**EXERCISE REQUIREMENTS:** Output only the lines below from the one containing "R324, R326). -/" to the one containing "def classCount (c", exactly as written, both ends kept.

**DATA FOR REVIEW:**
-- ==== Sys2Proof/Machine/Issue.lean ====
section
/-! DEFINITION. Fetching a bundle, the checks of R86, and the bundle that follows (R50, R55 to R57, R66 to R68, R87, R110, R111, R324, R326). -/
namespace Sys2Proof.Machine

/-- The slot at a byte address of instruction memory. -/
def slotAt (m : Mem) (a : Nat) : Nat := m.num a 4

/-- The number of slots from `a` up to the first with S set, at most `n` of them; none when all `n` have S clear (R86). -/
def bundleLen (m : Mem) (a : Nat) : Nat → Option Nat
  | 0 => none
  | n + 1 => if slotAt m a / 2 ^ 31 == 1 then some 1 else (bundleLen m (a + 4) n).map (· + 1)

/-- The number of slots a bundle spans in the sequence: eight when none of them ends it (R86). -/
def bundleSpan (m : Mem) (a : Nat) : Nat := (bundleLen m a 8).getD 8

/-- The slots of a bundle. -/
def bundleSlots (m : Mem) (a n : Nat) : List Nat := (List.range n).map fun i => slotAt m (a + 4 * i)

/-- The slot classes of R80 by OP. -/
inductive SlotClass where
  | a | m | l | v | e | b
deriving DecidableEq, Repr

/-- The slot class of an OP, R80. -/
def slotClass (op : Nat) : SlotClass :=
  if op ≤ 0x0E then .a else if op ≤ 0x11 then .m else if op ≤ 0x27 then .b else if op ≤ 0x33 then .l else if op ≤ 0x5F then .e else .v

/-- OP of a slot, bits 30:24 (R76). -/
def slotOp (w : Nat) : Nat := w / 2 ^ 24 % 128

/-- Slots of one class. -/
def classCount (c : SlotClass) (ws : List Nat) : Nat := (ws.filter fun w => slotClass (slotOp w) == c).length

/-- An instruction that pops the random-bit queue at issue (R140). -/
def popsQueue : Instr → Bool
  | .vcvt _ _ _ _ r _ _ => r == .sr
  | _ => false

/-- Check 4 of R86: R10's limits, at most one B slot and that last, at most one pop. -/
def classesFit (ws : List Nat) (is : List Instr) : Bool :=
  classCount .a ws ≤ 2 && classCount .m ws ≤ 1 && classCount .l ws ≤ 2 && classCount .v ws ≤ 2 && classCount .e ws ≤ 2
    && (ws.dropLast.all fun w => slotClass (slotOp w) != .b)
    && (is.filter popsQueue).length ≤ 1

/-- A branch, R66. -/
def isBranch : Instr → Bool
  | .br _ _ _ | .brl _ _ _ | .jr _ _ _ | .mbr _ _ _ => true
  | _ => false

/-- A loop instruction. -/
def isLoop : Instr → Bool
  | .loop _ _ _ | .loopi _ _ _ => true
  | _ => false

/-- halt. -/
def isHalt : Instr → Bool
  | .halt => true
  | _ => false

/-- end. -/
def isEnd : Instr → Bool
  | .endK => true
  | _ => false

/-- The end field of a loop names a slot after the loop's own bundle (R86 check 3). -/
def loopEndFits (n : Nat) : Instr → Bool
  | .loop _ _ e => n ≤ e.toNat
  | .loopi _ _ e => n ≤ e.toNat
  | _ => true

/-- The matrix array serves the main context alone (R189). -/
def matrixSlot (w : Nat) (i : Instr) : Bool :=
  (0x43 ≤ slotOp w && slotOp w ≤ 0x52) || (match i with
  | .mstat _ _ => true
  | _ => false)

/-- Check 3 of R86 on the slots in order, with R189's: the instructions, or the first failing slot. R189 gives its ILLEGAL_OP no place among the checks of
R86; the model takes it as a part of check 3, so that it stands before the ILLEGAL_BUNDLE of check 4 (DESIGN CHOICE, log 95). -/
def decodeSlots (u : Bool) (n : Nat) : Nat → List Nat → Except Nat (List Instr)
  | _, [] => .ok []
  | k, w :: r =>
    match decodeSlot w with
    | .error _ => .error k
    | .ok i =>
      if !loopEndFits n i || (u && matrixSlot w i) then .error k
      else match decodeSlots u n (k + 1) r with
        | .ok is => .ok (i :: is)
        | .error e => .error e

/-- The start of the bundle that contains slot address `last`, searching forward from `a`. -/
def bundleWith (m : Mem) (last : Nat) : Nat → Nat → Nat
  | 0, a => a
  | n + 1, a => let e := a + 4 * bundleSpan m a; if last < e then a else bundleWith m last n e

/-- Whether the bundle at `a` is one of the last three of a body whose last bundle contains slot address `last` (R68). -/
def nearEnd (m : Mem) (last : Nat) : Nat → Nat → Bool
  | 0, _ => false
  | n + 1, a => let e := a + 4 * bundleSpan m a; if last < e then decide (a ≤ last) else nearEnd m last n e

/-- The rules that depend on where a bundle stands: R66 (delay bundles), R68 and R111 (ends of active bodies). -/
def placeFits (m : Mem) (f : Fetch) (is : List Instr) : Bool :=
  let a := f.pc
  let e := a + 4 * bundleSpan m a
  !(f.br.isSome && is.any fun i => isBranch i || isLoop i || isHalt i)
    && !(is.any isBranch && f.loops.any fun l => l.first ≤ a && nearEnd m l.last 3 a)
    && !(is.any isLoop && f.loops.any fun l => decide (a ≤ l.last) && decide (l.last < e))

/-- A bundle as the decoder leaves it: its instructions, or its fault with the failing slot (0xFF for the bundle), R86. -/
def checkBundle (m : Mem) (u : Bool) (f : Fetch) : Except (Cause × Nat) (List Instr) :=
  let a := f.pc
  let n := bundleSpan m a
  let len := bundleLen m a 8
  if a < codeLo u || codeHi u < a + 4 * n then
    .error (.illegalOp, (List.range 8).find? (fun i => a + 4 * i < codeLo u || codeHi u ≤ a + 4 * i) |>.getD 0)
  else if len.isNone then .error (.illegalBundle, 0xFF)
  else
    let ws := bundleSlots m a n
    match decodeSlots u n 0 ws with
    | .error k => .error (.illegalOp, k)
    | .ok is =>
      if !classesFit ws is then .error (.illegalBundle, 0xFF)
      else if !placeFits m f is then .error (.illegalBundle, 0xFF)
      else .ok is

/-- The fetch state in use: the handler's in handler mode (R324). -/
def TileCtx.fetchNow (c : TileCtx) : Fetch := c.flow.handler.getD c.flow.fetch

/-- Changes the fetch state in use. -/
def TileCtx.onFetch (c : TileCtx) (f : Fetch → Fetch) : TileCtx :=
  match c.flow.handler with
  | some h => { c with flow := { c.flow with handler := some (f h) } }
  | none => { c with flow := { c.flow with fetch := f c.flow.fetch } }

/-- Whether a hardware context issues a bundle in this cycle (R55). -/
def State.issues (s : State) (t : Nat) (u : Bool) : Bool :=
  let c := s.tctx t u
  s.live t u && !c.flow.ereting
    && (match s.groupOf t u with
      | some g => if g.counts then c.flow.ended.isNone && c.flow.wait.isNone else c.handling
      | none => false)

/-- The bundle a hardware context issues next, checked. -/
def State.bundle (s : State) (t : Nat) (u : Bool) : Except (Cause × Nat) (List Instr) :=
  checkBundle (s.tile t).imem u (s.tctx t u).fetchNow

/-- What stays of an effect when its tile ends, R310: stores, the memory half of an atomic, the lanes of a vsts. -/
def Effect.afterEnd (e : Effect) : Option Effect :=
  match e.kind with
  | .store _ _ _ => some e
  | .atomic _ _ _ _ _ _ _ _ => some { e with noReg := true }
  | .scatter _ _ _ => some e
  | _ => none

/-- Whether an act survives its tile's end, R310; the pop of the random-bit queue by a slot of end's own bundle does (R139). -/
def Act.afterEnd (a : Act) : Bool :=
  match a.kind with
  | .pop => true
  | .srel _ _ => true
  | .cctx _ _ => true
  | .cparam _ _ _ _ => true
  | _ => false

/-- What the end of a hardware context's program discards, R310. -/
def TileCtx.discard (c : TileCtx) : TileCtx :=
  { c with inflight := c.inflight.filterMap Effect.afterEnd, acts := c.acts.filter Act.afterEnd }

/-- Whether a hardware context issues end in this cycle: what it has due now is discarded before it lands (R310). -/
def State.endsNow (s : State) (t : Nat) (u : Bool) : Bool :=
  let c := s.tctx t u
  !(c.inflight.isEmpty && c.acts.isEmpty) && !c.handling && s.issues t u && (match s.bundle t u with
    | .ok is => is.any isEnd
    | .error _ => false)

/-- Ends a loop pass at the issue of a bundle from `a` to `e` (R110, R111): the frames left, the counters, and where the next bundle stands.
Every active loop whose last bundle this is steps, from the innermost on, until one goes back; a loop whose body runs on stays as it is. -/
def stepLoops (a e : Nat) : List LoopF → Vector (BitVec 32) 4 → List LoopF × Vector (BitVec 32) 4 × Option Nat
  | [], lc => ([], lc, none)
  | l :: r, lc =>
    if a ≤ l.last && l.last < e then
      let lc := lc.set l.lc (lc[l.lc] - 1)
      if lc[l.lc] != 0#32 then (l :: r, lc, some l.first) else stepLoops a e r lc
    else
      let (r, lc, back) := stepLoops a e r lc
      (l :: r, lc, back)

/-- The active loops a taken branch to `t` leaves (R68): the innermost ones whose body it lies outside end. -/
def leaveLoops (t : Nat) (ls : List LoopF) : List LoopF :=
  match (ls.reverse.takeWhile fun l => decide (l.first ≤ t) && decide (t ≤ l.last)) with
  | kept => kept.reverse

/-- The fetch state after the bundle from `a` to `e` has issued, with the branch or loop it held (R66, R67, R110). -/
def nextFetch (m : Mem) (c : Cur) (f : Fetch) (lc : Vector (BitVec 32) 4) : Fetch × Vector (BitVec 32) 4 :=
  let e := c.next
  let (loops, lc, back) := stepLoops f.pc e f.loops lc
  let after := back.getD e
  match c.loop with
  | some (l, true) =>
    let b := bundleWith m l.last (2 ^ 16) e
    (⟨b + 4 * bundleSpan m b, f.br, loops⟩, lc)
  | some (l, false) => (⟨e, f.br, l :: loops⟩, lc)
  | none =>
    match f.br with
    | some ⟨tgt, left⟩ =>
      if left ≤ 1 then
        match tgt with
        | some t => (⟨t, none, leaveLoops t loops⟩, lc)
        | none => (⟨after, none, loops⟩, lc)
      else (⟨after, some ⟨tgt, left - 1⟩, loops⟩, lc)
    | none =>
      match c.branch with
      | some tgt => (⟨after, some ⟨tgt, 2⟩, loops⟩, lc)
      | none => (⟨after, none, loops⟩, lc)

/-- Moves a hardware context past its bundle. -/
def State.advance (s : State) : State :=
  let m := (s.tile s.cur.tile).imem
  s.onMe fun c =>
    let (f, lc) := nextFetch m s.cur c.fetchNow c.regs.lc
    { c.onFetch (fun _ => f) with regs := { c.regs with lc := lc } }

/-- The first bundle after a wait begins a span at span cycle 0 (R50, R51); outside handler mode only. -/
def TileCtx.openSpan (c : TileCtx) (now : Nat) : TileCtx :=
  if c.handling then c
  else match c.flow.newSpan with
    | none => c
    | some a => { c with flow := { c.flow with newSpan := none, spanStart := now, aligned := a } }

/-- The debug traps of a bundle's issue, a handler's bundles included (R324): DEBUG_STEP (R329) and DEBUG_BREAK (R326). -/
def State.debugTraps (s : State) (pc : Nat) : State :=
  let c := s.me
  let s := if c.cr.dbgctl.getLsbD 0 then s.raise s.cur.tile s.cur.urgent .debugStep 0#64 pc 0xFF else s
  if c.cr.dbgctl.getLsbD 1 && c.cr.bkpt.toNat == pc then s.raise s.cur.tile s.cur.urgent .debugBreak 0#64 pc 0xFF else s

/-- The issue order of a slot. -/
def State.count (s : State) : State := s.onMe fun c => { c with flow := { c.flow with ord := c.flow.ord + 1 } }

/-- What slot `k` of a hardware context's bundle is, after the state its issue begins in. The first slot checks the bundle, opens
the span and raises the debug traps; a bundle refused by R86 traps and the sequence moves past it. Nothing issues once the kernel has
begun to abort (R300). -/
def State.slot (s : State) (t : Nat) (u : Bool) (k : Nat) : Option Instr × State :=
  if k == 0 then
    if !s.issues t u then (none, s)
    else
      let m := (s.tile t).imem
      let pc := (s.tctx t u).fetchNow.pc
      let s := { s with cur := ⟨t, u, 0, pc, pc + 4 * bundleSpan m pc, none, none⟩ }
      let s := s.onMe fun c => c.openSpan (s.now t u)
      match s.bundle t u with
      | .error (c, j) => (none, (s.raise t u c 0#64 pc j).advance)
      | .ok is => (is.head?, (s.debugTraps pc).count)
  else if (s.kernelOf t u).any (·.st == KState.aborting) then (none, s)
  else
    let s := { s with cur := { s.cur with slot := k } }
    match decodeSlot (slotAt (s.tile t).imem (s.cur.pc + 4 * k)) with
    | .ok i => (some i, s.count)
    | .error _ => (none, s)

/-- After a slot: the next slot of the bundle, or past the bundle. -/
def State.afterSlot (s : State) (t : Nat) (u : Bool) (k : Nat) : State :=
  if s.cur.pc + 4 * (k + 1) < s.cur.next then s.push [.issue t u (k + 1)] else s.advance

end Sys2Proof.Machine
end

**SOLUTION:**
/-! DEFINITION. Fetching a bundle, the checks of R86, and the bundle that follows (R50, R55 to R57, R66 to R68, R87, R110, R111, R324, R326). -/
namespace Sys2Proof.Machine

/-- The slot at a byte address of instruction memory. -/
def slotAt (m : Mem) (a : Nat) : Nat := m.num a 4

/-- The number of slots from `a` up to the first with S set, at most `n` of them; none when all `n` have S clear (R86). -/
def bundleLen (m : Mem) (a : Nat) : Nat → Option Nat
  | 0 => none
  | n + 1 => if slotAt m a / 2 ^ 31 == 1 then some 1 else (bundleLen m (a + 4) n).map (· + 1)

/-- The number of slots a bundle spans in the sequence: eight when none of them ends it (R86). -/
def bundleSpan (m : Mem) (a : Nat) : Nat := (bundleLen m a 8).getD 8

/-- The slots of a bundle. -/
def bundleSlots (m : Mem) (a n : Nat) : List Nat := (List.range n).map fun i => slotAt m (a + 4 * i)

/-- The slot classes of R80 by OP. -/
inductive SlotClass where
  | a | m | l | v | e | b
deriving DecidableEq, Repr

/-- The slot class of an OP, R80. -/
def slotClass (op : Nat) : SlotClass :=
  if op ≤ 0x0E then .a else if op ≤ 0x11 then .m else if op ≤ 0x27 then .b else if op ≤ 0x33 then .l else if op ≤ 0x5F then .e else .v

/-- OP of a slot, bits 30:24 (R76). -/
def slotOp (w : Nat) : Nat := w / 2 ^ 24 % 128

/-- Slots of one class. -/
def classCount (c : SlotClass) (ws : List Nat) : Nat := (ws.filter fun w => slotClass (slotOp w) == c).length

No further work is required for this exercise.